Running the hill was easier, I think.
I am learning that God’s strength is really the only kind that can get me up the hills. I started running up the hill because I wanted to know that strength that can only possibly come from Him. The living He offers every morning when I get up and first-thing ask Him to somehow speak life into my soul with His Word, is the only way I can really live while I’m here running hills and teaching kids to speak what I myself cannot.

And He keeps reminding me that those who fear Him lack nothing. He keeps whispering, as I run up the hills, that trusting Him is the key to this living. The key to this year. The key to running up this hill. He keeps pointing me back to the verse I found just before we left, the one I find myself clinging to time and time again.
He will be the sure foundation for your times, a rich store of salvation and wisdom and knowledge; the fear of the LORD is the key to this treasure. (Isaiah 33:6)

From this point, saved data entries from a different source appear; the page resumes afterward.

/-- R87: the twelve alias opcodes decode exactly as NOP, JMP, RET and CALL do. Which bytes they are is the spec's
decision D10. -/
def Obligations.AliasOpcodesDecodeAsCanonical : Prop :=
  ∀ rest : List Byte,
    (∀ op ∈ [(0x08 : Byte), 0x10, 0x18, 0x20, 0x28, 0x30, 0x38],
      decode (op :: rest) = .ok .nop rest ∧ decode (op :: rest) = decode (0x00 :: rest)) ∧
    ∀ lo hi : Byte,
      (decode (0xCB :: lo :: hi :: rest) = .ok (.jmp (joinBytes hi lo)) rest ∧
        decode (0xCB :: lo :: hi :: rest) = decode (0xC3 :: lo :: hi :: rest)) ∧
      (decode (0xD9 :: rest) = .ok .ret rest ∧ decode (0xD9 :: rest) = decode (0xC9 :: rest)) ∧
      ∀ op ∈ [(0xDD : Byte), 0xED, 0xFD],
        decode (op :: lo :: hi :: rest) = .ok (.call (joinBytes hi lo)) rest ∧
          decode (op :: lo :: hi :: rest) = decode (0xCD :: lo :: hi :: rest)

/-- Words written out from R84, one or more for each family. The opcode values are the spec's decision D9. -/
def Obligations.SampleWordsDecode : Prop :=
  decode [0b01111110] = .ok (.mov .a .m) [] ∧ decode [0b01110110] = .ok .hlt [] ∧
  decode [0b00100001, 0x34, 0x12] = .ok (.lxi .hl 0x1234) [] ∧ decode [0b10011101] = .ok (.sbb .l) [] ∧
  decode [0b11111110, 0x0A] = .ok (.cpi 0x0A) [] ∧ decode [0b00101111] = .ok .cma [] ∧
  decode [0b11001100, 0x00, 0x20] = .ok (.cz 0x2000) [] ∧ decode [0b11011111] = .ok (.rst 3) [] ∧
  decode [0b11110101] = .ok (.push .psw) [] ∧ decode [0b00110011] = .ok (.inx .sp) [] ∧
  decode [0b11010011, 0x01] = .ok (.outPort 0x01) []

/-! ### The step (spec/00_scope.md R2 to R4, spec/10_state.md R24, R33, R34) -/

/-- R2, R24, R53: when `halted = 0` and the bytes at PC decode to `i`, the step is `exec i` with PC past the bytes of
`i`, the reads of those bytes, in the order of R57 (the spec's decision D15), being what the step has presented so far
(the field `bus`, log entry 6). -/
def Obligations.StepRunsDecodedInstruction : Prop :=
  ∀ (s : State) (i : Instr) (rest : List Byte), s.halted = false →
    decode [memRead s s.pc, memRead s (s.pc + 1), memRead s (s.pc + 2)] = .ok i rest →
    step s = exec i { s with pc := s.pc + BitVec.ofNat 16 i.length, bus := fetchReads s i.length }

/-- R214: a step taken with `halted = 1` changes no state, makes no memory or port access (`bus`, the model's record of
them, log entry 6, is empty) and reports 4 cycles. -/
def Obligations.IdleStepChangesNothing : Prop :=
  ∀ s : State, s.halted = true → step s = .next { s with cycles := 4, bus := [] }

/-- R4: no step faults; every step, and every instruction from every state, has a next state. -/
def Obligations.NoStepFaults : Prop :=
  (∀ s : State, ∃ t, step s = .next t) ∧ ∀ (i : Instr) (s : State), ∃ t, exec i s = .next t

/-- R33: HLT alone sets `halted`, and no step clears it. -/
def Obligations.HaltedSetByHltAlone : Prop :=
  ∀ s : State, ∃ t, step s = .next t ∧ t.halted = (s.halted || memRead s s.pc == 0x76)

/-- R34: EI sets `inte`, DI clears it, no other step writes it. -/
def Obligations.InteWrittenByEiDiAlone : Prop :=
  ∀ s : State, ∃ t, step s = .next t ∧
    t.inte = (if s.halted = true then s.inte else if memRead s s.pc = 0xFB then true
      else if memRead s s.pc = 0xF3 then false else s.inte)

/-- R34, R241: nothing reads `inte`: two states that differ in it alone step to states that differ in it at most,
the port oracle answering both alike (log entry 3). -/
def Obligations.NothingReadsInte : Prop :=
  ∀ (s : State) (x : Bool), ∃ (t : State) (y : Bool),
    step s = .next t ∧ step { s with inte := x } = .next { t with inte := y }

/-- R266, for the model's field `cycles` (log entry 2): nothing depends on a cycle count, so the count an earlier step
reported changes nothing in the next step, the port oracle answering both alike (log entry 3). -/
def Obligations.NothingReadsCycleCount : Prop :=
  ∀ (s : State) (n : Nat), step { s with cycles := n } = step s

/-- R265 and law W15: every step reports a count in 4, 5, 7, 10, 11, 13, 16, 17, 18. -/
def Obligations.StepCountsAreInTable : Prop :=
  ∀ s : State, ∃ t, step s = .next t ∧ t.cycles ∈ [4, 5, 7, 10, 11, 13, 16, 17, 18]

/-- R24 and law W20: a step that runs no control transfer moves PC past the instruction, modulo 65536. -/
def Obligations.PcAdvancesPastInstruction : Prop :=
  ∀ (s : State) (i : Instr) (rest : List Byte), s.halted = false →
    decode [memRead s s.pc, memRead s (s.pc + 1), memRead s (s.pc + 2)] = .ok i rest → mayTransfer i = false →
    ∃ t, step s = .next t ∧ t.pc.toNat = (s.pc.toNat + i.length) % 65536

/-- R58, R235, in the model's record of transactions (log entry 3): an executed IN or OUT makes one port access where
its capability is present; nothing else makes any. -/
def Obligations.PortAccessesByInOutAlone : Prop :=
  ∀ (i : Instr) (s : State), ∃ t, exec i s = .next t ∧
    t.portLog = s.portLog ++ (match i with
      | .inPort p => if Config.ioReadPresent then [.read p t.a] else []
      | .outPort p => if Config.ioWritePresent then [.write p s.a] else []
      | _ => [])

/-! ### Reset and the invariant -/

/-- R37 and R261, creation. The register values are the spec's own decisions D3 and D4 (log entry 1); the count and
the two empty records of transactions are the model's (log entries 2, 3 and 6). -/
def Obligations.CreationValues : Prop :=
  State.reset.pc = 0x0000 ∧ State.reset.halted = false ∧ State.reset.inte = false ∧ State.reset.f = 0x02 ∧
  State.reset.a = 0x00 ∧ State.reset.b = 0x00 ∧ State.reset.c = 0x00 ∧ State.reset.d = 0x00 ∧
  State.reset.e = 0x00 ∧ State.reset.h = 0x00 ∧ State.reset.l = 0x00 ∧ State.reset.sp = 0x0000 ∧
  (∀ addr : Word, memRead State.reset addr = 0x00) ∧ State.reset.cycles = 0 ∧ State.reset.portLog = [] ∧
  State.reset.bus = []

/-- Reset (R260) gives the registers, PC and flip-flops their reset values and keeps memory, and the next step fetches
at address 0. The values are the spec's decisions D3 to D5 (log entry 1). R260 says nothing of what is no state of the
machine: that the last count, the port accesses made and the transactions of the last step stay as they were is the
model's choice (log entries 2, 3 and 6). -/
def Obligations.HostResetKeepsMemory : Prop :=
  ∀ s : State,
    hostReset s = { s with
      a := 0x00, b := 0x00, c := 0x00, d := 0x00, e := 0x00, h := 0x00, l := 0x00, f := 0x02, sp := 0x0000,
      pc := 0x0000, halted := false, inte := false } ∧
    ∀ i rest, decode [memRead s 0x0000, memRead s 0x0001, memRead s 0x0002] = .ok i rest →
      step (hostReset s) = exec i { hostReset s with
        pc := BitVec.ofNat 16 i.length, bus := fetchReads (hostReset s) i.length }

/-- The invariant holds at reset. -/
def Obligations.InvariantHoldsAtReset : Prop := State.reset.Inv

/-- R27 and the canonical form of memory: every step keeps the invariant. -/
def Obligations.EveryStepKeepsInvariant : Prop :=
  ∀ s t : State, s.Inv → step s = .next t → t.Inv

/-- R27, the places of the flags being the spec's decision D6 (R26): a write of one flag changes that bit only; the load
of a whole byte leaves the fixed bits 1, 0, 0 at places 1, 3, 5 and takes the five live bits from it. -/
def Obligations.FlagWritesKeepFixedBits : Prop :=
  (∀ (x : Flag) (v : Bool) (f : Byte),
    flag x (setFlag x v f) = v ∧ ∀ i, i < 8 → i ≠ x.pos → (setFlag x v f).getLsbD i = f.getLsbD i) ∧
  ∀ v : Byte, FixedBits (loadFlags v) ∧ ∀ x : Flag, flag x (loadFlags v) = v.getLsbD x.pos

/-- Two memories in canonical form that read alike at every address are the same data. -/
def Obligations.CanonicalMemoriesDetermined : Prop :=
  ∀ m n : Memory, m.wf → n.wf → (∀ a, a < 65536 → m.read a = n.read a) → m = n

/-! ### Memory and the stack primitives (spec/20_memory.md) -/

/-- R50: a byte write sets the byte a read of that address gives and changes nothing else; so a second write to an
address replaces the first, writes to two addresses may change places, and writing back what is there changes nothing.
The three are equations of states, which memory's canonical form makes true. -/
def Obligations.ByteAccessReadsLastWrite : Prop :=
  ∀ (s : State) (addr : Word) (v : Byte), StoresByte s (memWrite addr v s) addr v ∧
    (s.mem.wf → memWrite addr (memRead s addr) s = s ∧ ∀ (other : Word) (w : Byte),
      memWrite addr v (memWrite addr w s) = memWrite addr v s ∧
      (addr ≠ other → memWrite addr v (memWrite other w s) = memWrite other w (memWrite addr v s)))

/-- R51: a word is little-endian, its second byte at the next address modulo 65536, for data and fetch alike. -/
def Obligations.WordAccessLittleEndian : Prop :=
  ∀ (s : State) (addr w : Word),
    (busReadWord addr s).1.toNat = (memRead s (addr + 1)).toNat * 256 + (memRead s addr).toNat ∧
    StoresWord { s with bus := (busWriteWord addr w s).bus } (busWriteWord addr w s) addr w ∧
    (busReadWord addr (busWriteWord addr w s)).1 = w ∧
    (busReadWord 0xFFFF s).1 = joinBytes (memRead s 0x0000) (memRead s 0xFFFF) ∧
    (fetch16 s).1 = (busReadWord s.pc s).1

/-- R53: the two fetches read at PC and advance it; the lower address holds the low byte. What they present, lower
address first, is R57's order, the spec's decision D15 (the field `bus`, log entry 6). -/
def Obligations.FetchReadsAndAdvances : Prop :=
  ∀ s : State,
    fetch8 s = (memRead s s.pc, { s with pc := s.pc + 1, bus := s.bus ++ [.memRead s.pc (memRead s s.pc)] }) ∧
    fetch16 s = (joinBytes (memRead s (s.pc + 1)) (memRead s s.pc), { s with
      pc := s.pc + 2
      bus := s.bus ++ [.memRead s.pc (memRead s s.pc), .memRead (s.pc + 1) (memRead s (s.pc + 1))] })

/-- R63, which the spec derives from R50, R53 and R57: a byte stored is what the next fetch at its address reads. -/
def Obligations.StoreSeenByNextFetch : Prop :=
  ∀ (s : State) (addr : Word), ∃ t, exec (.sta addr) s = .next t ∧ (fetch8 { t with pc := addr }).1 = s.a

/-- R54, whose layout is the spec's decision D12: a push lowers SP by 2 and stores the word there; a pop
reads the word at SP and raises SP by 2; a pop after a push yields the word and restores SP. The two accesses of each
are presented lower address first (R57, decision D15; the field `bus`, log entry 6). -/
def Obligations.PopUndoesPush : Prop :=
  ∀ (s : State) (w : Word),
    StoresWord { s with sp := s.sp - 2, bus := s.bus ++ wordWrites (s.sp - 2) w } (push16 w s) (s.sp - 2) w ∧
    pop16 s =
      (joinBytes (memRead s (s.sp + 1)) (memRead s s.sp), { s with sp := s.sp + 2, bus := s.bus ++ wordReads s s.sp }) ∧
    (pop16 (push16 w s)).1 = w ∧ (pop16 (push16 w s)).2.sp = s.sp

/-! ### Registers, selectors, flags (spec/10_state.md) -/

/-- R21: BC, DE and HL are views, the first-named register the high byte. -/
def Obligations.PairViewsPackHighByteFirst : Prop :=
  ∀ (s : State) (w : Word),
    (bc s).toNat = s.b.toNat * 256 + s.c.toNat ∧ (de s).toNat = s.d.toNat * 256 + s.e.toNat ∧
    (hl s).toNat = s.h.toNat * 256 + s.l.toNat ∧
    WritesRp .bc w s (setBc w s) ∧ WritesRp .de w s (setDe w s) ∧ WritesRp .hl w s (setHl w s) ∧
    (hiByte w).toNat = w.toNat / 256 ∧ (loByte w).toNat = w.toNat % 256 ∧
    bc (setBc w s) = w ∧ de (setDe w s) = w ∧ hl (setHl w s) = w

/-- R22, R23: which operand each selector value names, for reads and for writes. The numbering of the registers is the
spec's decision D7. -/
def Obligations.SelectorsNameOperands : Prop :=
  ∀ (s : State) (v : Byte) (w : Word),
    (readR8 (R8.ofSel 0) s = s.b ∧ readR8 (R8.ofSel 1) s = s.c ∧ readR8 (R8.ofSel 2) s = s.d ∧
      readR8 (R8.ofSel 3) s = s.e ∧ readR8 (R8.ofSel 4) s = s.h ∧ readR8 (R8.ofSel 5) s = s.l ∧
      readR8 (R8.ofSel 6) s = memRead s (hl s) ∧ readR8 (R8.ofSel 7) s = s.a) ∧
    (∀ i : BitVec 3, WritesR8 (R8.ofSel i) v s (writeR8 (R8.ofSel i) v s) ∧ (R8.ofSel i).sel = i) ∧
    (readRp (Rp.ofSel 0) s = bc s ∧ readRp (Rp.ofSel 1) s = de s ∧ readRp (Rp.ofSel 2) s = hl s ∧
      readRp (Rp.ofSel 3) s = s.sp) ∧
    (∀ i : BitVec 2, WritesRp (Rp.ofSel i) w s (writeRp (Rp.ofSel i) w s) ∧ (Rp.ofSel i).sel = i) ∧
    (readStackPair (StackPair.ofSel 0) s = bc s ∧ readStackPair (StackPair.ofSel 1) s = de s ∧
      readStackPair (StackPair.ofSel 2) s = hl s ∧ readStackPair (StackPair.ofSel 3) s = psw s) ∧
    (writeStackPair (StackPair.ofSel 0) w s = setBc w s ∧ writeStackPair (StackPair.ofSel 1) w s = setDe w s ∧
      writeStackPair (StackPair.ofSel 2) w s = setHl w s ∧ writeStackPair (StackPair.ofSel 3) w s = setPsw w s)

/-- R28, R29: `szp` writes S, Z and P from the value and no other bit; P is 1 when the number of 1 bits is even. That
S, Z and P stand at bits 7, 6 and 2, which the mask 0x3B leaves out, is the spec's decision D6 (R26). -/
def Obligations.SzpWritesSignZeroParity : Prop :=
  (∀ v f : Byte, flag .s (szp v f) = v.getLsbD 7 ∧ (flag .z (szp v f) = true ↔ v = 0) ∧
    flag .p (szp v f) = parity v ∧ szp v f &&& 0x3B = f &&& 0x3B) ∧
  ∀ v : Byte, parity v = !(v.getLsbD 0 ^^ v.getLsbD 1 ^^ v.getLsbD 2 ^^ v.getLsbD 3 ^^ v.getLsbD 4 ^^
    v.getLsbD 5 ^^ v.getLsbD 6 ^^ v.getLsbD 7)

/-- R26, R31: the eight condition codes, each a test of one bit of F: Z bit 6, CY bit 0, P bit 2, S bit 7. The
numbering and the bit positions are the spec's decisions D8 and D6. -/
def Obligations.ConditionCodesTestOneFlag : Prop :=
  ∀ s : State,
    (cond .nz s = !s.f.getLsbD 6) ∧ cond .z s = s.f.getLsbD 6 ∧ (cond .nc s = !s.f.getLsbD 0) ∧
    cond .c s = s.f.getLsbD 0 ∧ (cond .po s = !s.f.getLsbD 2) ∧ cond .pe s = s.f.getLsbD 2 ∧
    (cond .p s = !s.f.getLsbD 7) ∧ cond .m s = s.f.getLsbD 7

/-- R30: PSW is A:F; writing it writes A and F, the fixed-bit mask applied. -/
def Obligations.PswPacksAccumulatorAndFlags : Prop :=
  ∀ (s : State) (w : Word),
    (psw s).toNat = s.a.toNat * 256 + s.f.toNat ∧
    setPsw w s = { s with a := hiByte w, f := (loByte w &&& 0xD5) ||| 0x02 }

So I run, and I look for the rich stores of the wisdom and the knowledge and the salvation for this living I know I want to do. I plan a German lesson for my kids, and I wonder what God was thinking when He moved us here with such little understanding of this German-speak. I start to think He might have overlooked this (rather large) detail when He plopped us here in the middle of these beautiful hills. And then I remember the key to the treasure of the rich stores.
The fear of God.
So I run some more, and I tell Him I trust Him, and I realize I fear Him more than I fear ordering a pretzel at the bakery. I fear following His way for me, the way I know He has laid out right before my eyes for now, more than I fear not knowing exactly how the German-speaking hairstylist will use those scissors on my long locks. I fear God and trust Him more than I fear the burning lungs at the top of that hill. And that, my friend, is when I find myself running up the hill.